== SOURCE RECORDS

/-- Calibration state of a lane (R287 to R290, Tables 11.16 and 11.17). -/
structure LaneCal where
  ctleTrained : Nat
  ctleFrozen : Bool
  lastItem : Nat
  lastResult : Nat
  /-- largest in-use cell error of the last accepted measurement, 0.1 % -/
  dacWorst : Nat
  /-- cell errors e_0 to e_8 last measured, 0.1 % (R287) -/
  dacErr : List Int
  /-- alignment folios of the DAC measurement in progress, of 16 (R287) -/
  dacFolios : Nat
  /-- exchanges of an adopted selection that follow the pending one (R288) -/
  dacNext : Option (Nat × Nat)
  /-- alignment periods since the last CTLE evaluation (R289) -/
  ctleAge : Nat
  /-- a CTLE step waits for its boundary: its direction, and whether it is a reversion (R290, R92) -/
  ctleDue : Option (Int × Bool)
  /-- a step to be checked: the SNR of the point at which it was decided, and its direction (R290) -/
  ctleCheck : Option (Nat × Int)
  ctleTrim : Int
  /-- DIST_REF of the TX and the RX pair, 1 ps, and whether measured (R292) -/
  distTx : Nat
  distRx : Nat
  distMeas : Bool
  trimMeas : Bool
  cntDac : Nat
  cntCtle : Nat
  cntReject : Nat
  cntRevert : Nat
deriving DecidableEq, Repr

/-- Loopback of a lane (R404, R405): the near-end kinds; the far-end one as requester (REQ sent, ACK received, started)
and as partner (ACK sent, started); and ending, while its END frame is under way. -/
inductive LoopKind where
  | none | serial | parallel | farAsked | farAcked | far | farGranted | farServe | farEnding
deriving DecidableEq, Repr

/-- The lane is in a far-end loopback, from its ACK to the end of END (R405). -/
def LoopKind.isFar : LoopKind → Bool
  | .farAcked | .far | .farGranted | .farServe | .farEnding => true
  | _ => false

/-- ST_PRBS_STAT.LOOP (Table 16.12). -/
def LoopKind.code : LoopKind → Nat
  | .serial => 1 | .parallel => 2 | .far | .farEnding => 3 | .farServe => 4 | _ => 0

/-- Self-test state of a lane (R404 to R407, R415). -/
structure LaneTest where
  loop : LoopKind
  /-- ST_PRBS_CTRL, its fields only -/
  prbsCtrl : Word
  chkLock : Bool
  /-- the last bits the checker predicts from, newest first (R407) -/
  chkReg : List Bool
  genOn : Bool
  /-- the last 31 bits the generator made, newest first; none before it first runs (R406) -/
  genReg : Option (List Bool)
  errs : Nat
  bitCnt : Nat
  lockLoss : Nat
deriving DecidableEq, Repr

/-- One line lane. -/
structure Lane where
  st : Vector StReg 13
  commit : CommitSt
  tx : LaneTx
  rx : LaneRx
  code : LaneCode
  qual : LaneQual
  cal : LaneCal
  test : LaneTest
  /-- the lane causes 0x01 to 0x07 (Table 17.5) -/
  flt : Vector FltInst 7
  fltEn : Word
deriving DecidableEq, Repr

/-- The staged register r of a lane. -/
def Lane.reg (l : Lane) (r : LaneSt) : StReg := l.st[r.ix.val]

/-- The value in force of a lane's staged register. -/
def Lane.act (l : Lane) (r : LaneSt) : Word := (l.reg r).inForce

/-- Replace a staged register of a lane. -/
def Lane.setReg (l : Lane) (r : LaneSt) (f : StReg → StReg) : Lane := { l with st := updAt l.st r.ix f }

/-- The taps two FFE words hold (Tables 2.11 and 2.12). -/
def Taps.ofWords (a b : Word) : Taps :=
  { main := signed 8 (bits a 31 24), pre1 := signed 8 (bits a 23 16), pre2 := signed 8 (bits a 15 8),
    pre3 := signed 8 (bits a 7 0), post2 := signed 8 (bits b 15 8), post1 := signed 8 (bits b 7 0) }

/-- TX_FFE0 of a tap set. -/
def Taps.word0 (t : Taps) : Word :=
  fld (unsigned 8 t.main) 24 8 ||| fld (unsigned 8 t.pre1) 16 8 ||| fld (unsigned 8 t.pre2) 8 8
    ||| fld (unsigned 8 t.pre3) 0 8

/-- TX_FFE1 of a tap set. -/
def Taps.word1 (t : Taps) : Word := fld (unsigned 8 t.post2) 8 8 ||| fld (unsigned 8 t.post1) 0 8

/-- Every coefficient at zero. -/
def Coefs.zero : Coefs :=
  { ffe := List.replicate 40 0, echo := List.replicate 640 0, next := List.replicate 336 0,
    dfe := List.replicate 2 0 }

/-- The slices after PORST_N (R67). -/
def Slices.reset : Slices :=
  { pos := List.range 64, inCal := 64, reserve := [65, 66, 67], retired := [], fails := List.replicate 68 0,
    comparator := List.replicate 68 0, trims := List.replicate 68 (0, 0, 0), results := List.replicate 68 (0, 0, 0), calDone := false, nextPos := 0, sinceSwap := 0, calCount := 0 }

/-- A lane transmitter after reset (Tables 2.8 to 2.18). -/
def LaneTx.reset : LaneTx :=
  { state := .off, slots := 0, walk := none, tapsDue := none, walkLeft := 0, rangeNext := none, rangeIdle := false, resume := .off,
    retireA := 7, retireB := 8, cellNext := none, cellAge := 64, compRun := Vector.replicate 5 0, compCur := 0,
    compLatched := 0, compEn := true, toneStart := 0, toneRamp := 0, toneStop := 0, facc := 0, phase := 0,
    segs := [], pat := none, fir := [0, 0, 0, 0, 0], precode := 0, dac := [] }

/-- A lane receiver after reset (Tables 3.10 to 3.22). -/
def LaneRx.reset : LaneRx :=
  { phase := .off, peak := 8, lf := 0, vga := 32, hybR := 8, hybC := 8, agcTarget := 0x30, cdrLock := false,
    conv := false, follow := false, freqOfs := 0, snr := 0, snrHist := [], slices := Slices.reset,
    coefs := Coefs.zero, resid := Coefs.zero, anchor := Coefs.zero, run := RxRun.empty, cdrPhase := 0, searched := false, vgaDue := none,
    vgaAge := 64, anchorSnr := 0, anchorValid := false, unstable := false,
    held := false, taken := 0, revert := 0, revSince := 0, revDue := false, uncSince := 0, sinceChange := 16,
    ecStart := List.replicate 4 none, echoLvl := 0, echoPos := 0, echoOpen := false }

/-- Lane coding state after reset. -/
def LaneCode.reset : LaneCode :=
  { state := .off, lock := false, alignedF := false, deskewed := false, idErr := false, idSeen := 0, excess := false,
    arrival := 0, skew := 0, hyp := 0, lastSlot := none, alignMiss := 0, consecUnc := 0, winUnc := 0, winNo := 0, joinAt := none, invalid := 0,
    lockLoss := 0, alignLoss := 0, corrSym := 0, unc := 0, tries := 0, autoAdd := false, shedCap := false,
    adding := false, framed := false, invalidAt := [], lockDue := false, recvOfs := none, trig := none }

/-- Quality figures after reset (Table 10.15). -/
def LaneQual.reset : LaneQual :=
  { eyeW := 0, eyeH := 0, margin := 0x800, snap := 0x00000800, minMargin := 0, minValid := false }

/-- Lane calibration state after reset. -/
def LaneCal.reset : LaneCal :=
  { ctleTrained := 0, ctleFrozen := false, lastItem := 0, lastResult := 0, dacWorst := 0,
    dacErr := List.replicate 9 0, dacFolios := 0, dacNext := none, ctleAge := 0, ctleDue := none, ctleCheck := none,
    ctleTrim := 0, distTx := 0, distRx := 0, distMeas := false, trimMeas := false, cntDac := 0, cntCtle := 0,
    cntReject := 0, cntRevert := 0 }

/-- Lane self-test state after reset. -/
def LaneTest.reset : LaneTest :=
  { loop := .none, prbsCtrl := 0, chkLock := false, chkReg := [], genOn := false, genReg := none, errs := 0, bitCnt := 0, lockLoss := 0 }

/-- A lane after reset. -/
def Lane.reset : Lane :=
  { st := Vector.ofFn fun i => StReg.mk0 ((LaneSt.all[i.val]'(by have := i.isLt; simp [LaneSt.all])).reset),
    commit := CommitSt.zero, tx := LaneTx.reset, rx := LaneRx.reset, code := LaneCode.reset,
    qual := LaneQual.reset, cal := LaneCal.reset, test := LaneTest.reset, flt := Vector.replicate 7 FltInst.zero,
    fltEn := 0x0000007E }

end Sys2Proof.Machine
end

====
== SOURCE RECORDS

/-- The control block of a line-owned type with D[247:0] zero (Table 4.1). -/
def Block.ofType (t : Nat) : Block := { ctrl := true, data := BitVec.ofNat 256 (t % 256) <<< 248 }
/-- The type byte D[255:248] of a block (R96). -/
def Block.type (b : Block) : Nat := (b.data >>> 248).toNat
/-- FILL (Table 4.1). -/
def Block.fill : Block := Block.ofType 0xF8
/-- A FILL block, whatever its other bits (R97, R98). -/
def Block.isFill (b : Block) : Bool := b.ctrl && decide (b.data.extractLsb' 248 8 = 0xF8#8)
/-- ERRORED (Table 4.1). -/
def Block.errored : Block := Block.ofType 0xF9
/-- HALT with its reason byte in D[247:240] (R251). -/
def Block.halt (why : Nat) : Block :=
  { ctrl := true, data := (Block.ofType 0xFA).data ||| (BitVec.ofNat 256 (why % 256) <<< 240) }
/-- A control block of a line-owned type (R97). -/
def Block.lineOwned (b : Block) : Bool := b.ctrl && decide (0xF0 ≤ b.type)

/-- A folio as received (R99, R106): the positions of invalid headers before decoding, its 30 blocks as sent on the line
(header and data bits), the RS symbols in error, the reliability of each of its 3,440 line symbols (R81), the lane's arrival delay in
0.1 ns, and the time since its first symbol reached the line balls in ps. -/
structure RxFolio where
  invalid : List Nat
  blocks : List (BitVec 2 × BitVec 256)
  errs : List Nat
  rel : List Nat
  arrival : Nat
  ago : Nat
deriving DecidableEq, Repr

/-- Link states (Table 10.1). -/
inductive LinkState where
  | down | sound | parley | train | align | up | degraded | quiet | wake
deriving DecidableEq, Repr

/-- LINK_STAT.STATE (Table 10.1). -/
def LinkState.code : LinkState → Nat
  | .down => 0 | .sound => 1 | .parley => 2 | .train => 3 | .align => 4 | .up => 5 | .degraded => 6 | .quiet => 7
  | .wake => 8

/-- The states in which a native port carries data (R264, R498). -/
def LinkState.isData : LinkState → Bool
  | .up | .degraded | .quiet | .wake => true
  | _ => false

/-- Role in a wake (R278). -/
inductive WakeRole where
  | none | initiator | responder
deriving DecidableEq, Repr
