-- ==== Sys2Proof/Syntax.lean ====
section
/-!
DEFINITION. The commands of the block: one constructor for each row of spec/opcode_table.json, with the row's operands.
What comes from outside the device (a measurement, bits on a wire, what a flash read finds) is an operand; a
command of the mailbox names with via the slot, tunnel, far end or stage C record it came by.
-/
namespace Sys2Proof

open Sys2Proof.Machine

====
== SOURCE RECORDS

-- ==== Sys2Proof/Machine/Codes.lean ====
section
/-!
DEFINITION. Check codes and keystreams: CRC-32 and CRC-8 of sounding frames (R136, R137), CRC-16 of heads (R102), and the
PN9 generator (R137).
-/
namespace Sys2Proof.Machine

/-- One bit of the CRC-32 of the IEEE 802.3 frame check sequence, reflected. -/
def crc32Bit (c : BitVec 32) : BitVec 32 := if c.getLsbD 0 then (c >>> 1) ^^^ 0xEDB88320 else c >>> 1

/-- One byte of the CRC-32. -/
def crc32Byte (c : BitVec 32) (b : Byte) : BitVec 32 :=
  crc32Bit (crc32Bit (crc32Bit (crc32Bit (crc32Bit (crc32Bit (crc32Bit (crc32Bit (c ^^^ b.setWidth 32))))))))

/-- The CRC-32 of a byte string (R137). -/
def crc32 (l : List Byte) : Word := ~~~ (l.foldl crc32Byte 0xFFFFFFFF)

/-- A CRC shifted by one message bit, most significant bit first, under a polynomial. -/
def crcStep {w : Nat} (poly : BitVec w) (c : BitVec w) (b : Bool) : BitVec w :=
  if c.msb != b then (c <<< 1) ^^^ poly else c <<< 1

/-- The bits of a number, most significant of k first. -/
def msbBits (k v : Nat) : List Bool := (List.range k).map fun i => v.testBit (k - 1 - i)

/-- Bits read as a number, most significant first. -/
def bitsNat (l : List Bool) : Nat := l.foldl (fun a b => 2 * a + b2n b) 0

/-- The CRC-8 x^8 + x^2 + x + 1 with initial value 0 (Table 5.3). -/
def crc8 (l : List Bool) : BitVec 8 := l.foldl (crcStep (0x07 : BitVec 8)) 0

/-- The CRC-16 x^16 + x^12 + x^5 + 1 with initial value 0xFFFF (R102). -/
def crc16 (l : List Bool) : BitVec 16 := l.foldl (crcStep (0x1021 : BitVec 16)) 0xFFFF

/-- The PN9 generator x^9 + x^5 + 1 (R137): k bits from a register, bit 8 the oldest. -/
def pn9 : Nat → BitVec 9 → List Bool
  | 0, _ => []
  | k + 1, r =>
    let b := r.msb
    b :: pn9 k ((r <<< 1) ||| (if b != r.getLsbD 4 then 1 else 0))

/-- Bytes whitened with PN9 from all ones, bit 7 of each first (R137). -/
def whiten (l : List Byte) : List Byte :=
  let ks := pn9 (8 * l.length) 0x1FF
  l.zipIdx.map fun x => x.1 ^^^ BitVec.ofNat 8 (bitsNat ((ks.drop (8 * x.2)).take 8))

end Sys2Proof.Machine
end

====

## [ASSIGNMENT]
Look above for the line holding "blocks : List (BitVec 2 × BitVec 256)" and the line holding "def LinkState.code : LinkState → Nat". Retype both, and every line between them, word for word and nothing else.

## [REPLY TO THE TASK]
  blocks : List (BitVec 2 × BitVec 256)
  errs : List Nat
  rel : List Nat
  arrival : Nat
  ago : Nat
deriving DecidableEq, Repr

/-- Link states (Table 10.1). -/
inductive LinkState where
  | down | sound | parley | train | align | up | degraded | quiet | wake
deriving DecidableEq, Repr

/-- LINK_STAT.STATE (Table 10.1). -/
def LinkState.code : LinkState → Nat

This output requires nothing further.